*** Data for this exercise ***

/-- A transit flit leaves its input link's buffer, where its route has a link with a credit (10 R248, R249). -/
def forward (s : State) (i pos : Nat) (f : SentFlit) : Option (State × Nat) := do
  let travel := opposite (linkDir i)
  let u ← routeDir s f.dest (f.arg.testBit 4) (some travel)
  let odd := f.vc % 2 == 1 && u / 2 == travel / 2
  let v := hopVc s (f.vc - f.vc % 2) u odd
  let j ← pickLink s u v
  let s := modLink s i fun x => { x with inbuf := x.inbuf.eraseIdx pos }
  some (countDev (returnCredit (sendOn s j { f with vc := v }) i f.vc) 6 (some j) 128 1, j)

/-- The transit flits that are ready: the first of each channel of each input buffer. -/
def transitReady (s : State) (ctl : Bool) : List Ready :=
  s.links.ports.flatMap fun p => (firstOfClass (·.vc) p.2.inbuf).filterMap fun q =>
    if decide (6 ≤ q.1.vc) == ctl then (forward s p.1 q.2 q.1).map fun t => ⟨t.2, false, t.1⟩ else none

/-- One flit leaves: at the first port at which one is ready. Where a transit flit and a local one are ready there, the port
alternates, starting with transit (10 R249). -/
def pumpOne (ctl : Bool) (s : State) : Option State :=
  let l := transitReady s ctl ++ (s.links.conns.map (·.1)).flatMap (connReady s ctl)
  match l with
  | [] => none
  | e :: _ =>
    let turn := (getLink s e.link).localTurn
    match l.find? (fun q => q.link == e.link && q.own != turn), l.find? (fun q => q.link == e.link && q.own == turn) with
    | some _, some q => some (modLink q.after e.link fun x => { x with localTurn := !turn })
    | _, _ => some e.after

/-- Flits leave while any is ready. -/
def pumpAll (ctl : Bool) : Nat → State → State
  | 0, s => s
  | n + 1, s => match pumpOne ctl s with
    | some t => pumpAll ctl n t
    | none => s

/-- Flits that wait for a link. -/
def flitsWaiting (s : State) : Nat :=
  total (s.links.ports.map fun p => p.2.inbuf.length) + total (s.links.conns.map fun x => x.2.queue.length + x.2.unacked.length)

/-- Everything that may leave the device leaves, CONTROL flits ahead of all others (10 R249). -/
def pump (s : State) : State :=
  let s := pumpCtl (pumpWaiting s)
  let s := (s.links.conns.map (·.1)).foldl pumpOpen s
  let n := flitsWaiting s
  pumpAll false n (pumpAll true n s)

/-! ## Arrival at an endpoint (10 R251, R260) -/

/-- A flit that names no bound connection of its sender and epoch, or one of a context that is leaving, is discarded:
it is counted and logged, and no EACK is sent (10 R260). -/
def discardStale (s : State) (h : FlitHdr) : State :=
  let s := modLink s h.link.toNat fun x => { x with stale := BitVec.ofNat 32 (satAdd 0xFFFFFFFF x.stale.toNat 1) }
  logOnly s stEpochStale 7 h.link.toNat h.src.toNat

/-- The entry named by a flit, where 10 R260 accepts it. -/
def acceptedConn (s : State) (h : FlitHdr) : Option Nat :=
  let x := getConn s h.conn.toNat
  let st := (getCtx s x.ctx).st
  if x.used ∧ x.bound ∧ x.phys = h.src.toNat ∧ x.peerEpoch = h.epoch ∧ st ≠ .withdrawing ∧ st ≠ .free then some h.conn.toNat
  else none

/-- What comes of a numbered flit at its endpoint: nothing yet, a discard, or acceptance on a connection. -/
inductive Arrived where
  | no
  | gone (s : State)
  | taken (s : State) (conn : Nat)
  deriving DecidableEq, Repr

/-- The receipt of a CSEQ: the lowest one not received advances over those received beyond it. -/
def noteCseq : Nat → Conn → Conn
  | 0, x => x
  | n + 1, x => if x.rxGot.contains x.rxLow then
      noteCseq n { x with rxGot := x.rxGot.filter (· != x.rxLow), rxLow := (x.rxLow + 1) % 2 ^ 18 }
    else x

/-- Whether a CSEQ has been received already, or lies outside the window. -/
def seenCseq (x : Conn) (c : Nat) : Bool := decide (256 ≤ (c + 2 ^ 18 - x.rxLow) % 2 ^ 18) || x.rxGot.contains c

/-- A flit addressed to this device passes the link layer; its hop credit returns. -/
def atEndpoint (s : State) (h : FlitHdr) : Option State :=
  if h.dest = s.links.rank then (takeFlit s h).map fun s =>
    countDev (returnCredit s h.link.toNat h.vc.toNat) 5 (some h.link.toNat) 128 1 else none

/-- A numbered flit of a connection arrives: stale ones are discarded, known ones acknowledged again (10 R251, R260). -/
def arrive (s : State) (h : FlitHdr) : Arrived :=
  match atEndpoint s h with
  | none => .no
  | some s =>
    match acceptedConn s h with
    | none => .gone (discardStale s h)
    | some i =>
      let x := getConn s i
      if seenCseq x h.cseq.toNat then .gone (sendEack s i)
      else
        let s := touchConn (setConn s i (noteCseq 257 { x with rxGot := x.rxGot ++ [h.cseq.toNat] })) i
        let s := modCtx s x.ctx fun c => { c with progress := c.progress + 1 }
        .taken (grantCredits s i 1) i

end Sys2Proof.Machine
end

*** End of Data for this exercise ***

◆ What you have to do
Please quote every record above exactly as it appears.

◆ Output of the exercise
/-- A transit flit leaves its input link's buffer, where its route has a link with a credit (10 R248, R249). -/
def forward (s : State) (i pos : Nat) (f : SentFlit) : Option (State × Nat) := do
  let travel := opposite (linkDir i)
  let u ← routeDir s f.dest (f.arg.testBit 4) (some travel)
  let odd := f.vc % 2 == 1 && u / 2 == travel / 2
  let v := hopVc s (f.vc - f.vc % 2) u odd
  let j ← pickLink s u v
  let s := modLink s i fun x => { x with inbuf := x.inbuf.eraseIdx pos }
  some (countDev (returnCredit (sendOn s j { f with vc := v }) i f.vc) 6 (some j) 128 1, j)

/-- The transit flits that are ready: the first of each channel of each input buffer. -/
def transitReady (s : State) (ctl : Bool) : List Ready :=
  s.links.ports.flatMap fun p => (firstOfClass (·.vc) p.2.inbuf).filterMap fun q =>
    if decide (6 ≤ q.1.vc) == ctl then (forward s p.1 q.2 q.1).map fun t => ⟨t.2, false, t.1⟩ else none

/-- One flit leaves: at the first port at which one is ready. Where a transit flit and a local one are ready there, the port
alternates, starting with transit (10 R249). -/
def pumpOne (ctl : Bool) (s : State) : Option State :=
  let l := transitReady s ctl ++ (s.links.conns.map (·.1)).flatMap (connReady s ctl)
  match l with
  | [] => none
  | e :: _ =>
    let turn := (getLink s e.link).localTurn
    match l.find? (fun q => q.link == e.link && q.own != turn), l.find? (fun q => q.link == e.link && q.own == turn) with
    | some _, some q => some (modLink q.after e.link fun x => { x with localTurn := !turn })
    | _, _ => some e.after

/-- Flits leave while any is ready. -/
def pumpAll (ctl : Bool) : Nat → State → State
  | 0, s => s
  | n + 1, s => match pumpOne ctl s with
    | some t => pumpAll ctl n t
    | none => s

/-- Flits that wait for a link. -/
def flitsWaiting (s : State) : Nat :=
  total (s.links.ports.map fun p => p.2.inbuf.length) + total (s.links.conns.map fun x => x.2.queue.length + x.2.unacked.length)

/-- Everything that may leave the device leaves, CONTROL flits ahead of all others (10 R249). -/
def pump (s : State) : State :=
  let s := pumpCtl (pumpWaiting s)
  let s := (s.links.conns.map (·.1)).foldl pumpOpen s
  let n := flitsWaiting s
  pumpAll false n (pumpAll true n s)

/-! ## Arrival at an endpoint (10 R251, R260) -/

/-- A flit that names no bound connection of its sender and epoch, or one of a context that is leaving, is discarded:
it is counted and logged, and no EACK is sent (10 R260). -/
def discardStale (s : State) (h : FlitHdr) : State :=
  let s := modLink s h.link.toNat fun x => { x with stale := BitVec.ofNat 32 (satAdd 0xFFFFFFFF x.stale.toNat 1) }
  logOnly s stEpochStale 7 h.link.toNat h.src.toNat

/-- The entry named by a flit, where 10 R260 accepts it. -/
def acceptedConn (s : State) (h : FlitHdr) : Option Nat :=
  let x := getConn s h.conn.toNat
  let st := (getCtx s x.ctx).st
  if x.used ∧ x.bound ∧ x.phys = h.src.toNat ∧ x.peerEpoch = h.epoch ∧ st ≠ .withdrawing ∧ st ≠ .free then some h.conn.toNat
  else none

/-- What comes of a numbered flit at its endpoint: nothing yet, a discard, or acceptance on a connection. -/
inductive Arrived where
  | no
  | gone (s : State)
  | taken (s : State) (conn : Nat)
  deriving DecidableEq, Repr

/-- The receipt of a CSEQ: the lowest one not received advances over those received beyond it. -/
def noteCseq : Nat → Conn → Conn
  | 0, x => x
  | n + 1, x => if x.rxGot.contains x.rxLow then
      noteCseq n { x with rxGot := x.rxGot.filter (· != x.rxLow), rxLow := (x.rxLow + 1) % 2 ^ 18 }
    else x

/-- Whether a CSEQ has been received already, or lies outside the window. -/
def seenCseq (x : Conn) (c : Nat) : Bool := decide (256 ≤ (c + 2 ^ 18 - x.rxLow) % 2 ^ 18) || x.rxGot.contains c

/-- A flit addressed to this device passes the link layer; its hop credit returns. -/
def atEndpoint (s : State) (h : FlitHdr) : Option State :=
  if h.dest = s.links.rank then (takeFlit s h).map fun s =>
    countDev (returnCredit s h.link.toNat h.vc.toNat) 5 (some h.link.toNat) 128 1 else none

/-- A numbered flit of a connection arrives: stale ones are discarded, known ones acknowledged again (10 R251, R260). -/
def arrive (s : State) (h : FlitHdr) : Arrived :=
  match atEndpoint s h with
  | none => .no
  | some s =>
    match acceptedConn s h with
    | none => .gone (discardStale s h)
    | some i =>
      let x := getConn s i
      if seenCseq x h.cseq.toNat then .gone (sendEack s i)
      else
        let s := touchConn (setConn s i (noteCseq 257 { x with rxGot := x.rxGot ++ [h.cseq.toNat] })) i
        let s := modCtx s x.ctx fun c => { c with progress := c.progress + 1 }
        .taken (grantCredits s i 1) i

end Sys2Proof.Machine
end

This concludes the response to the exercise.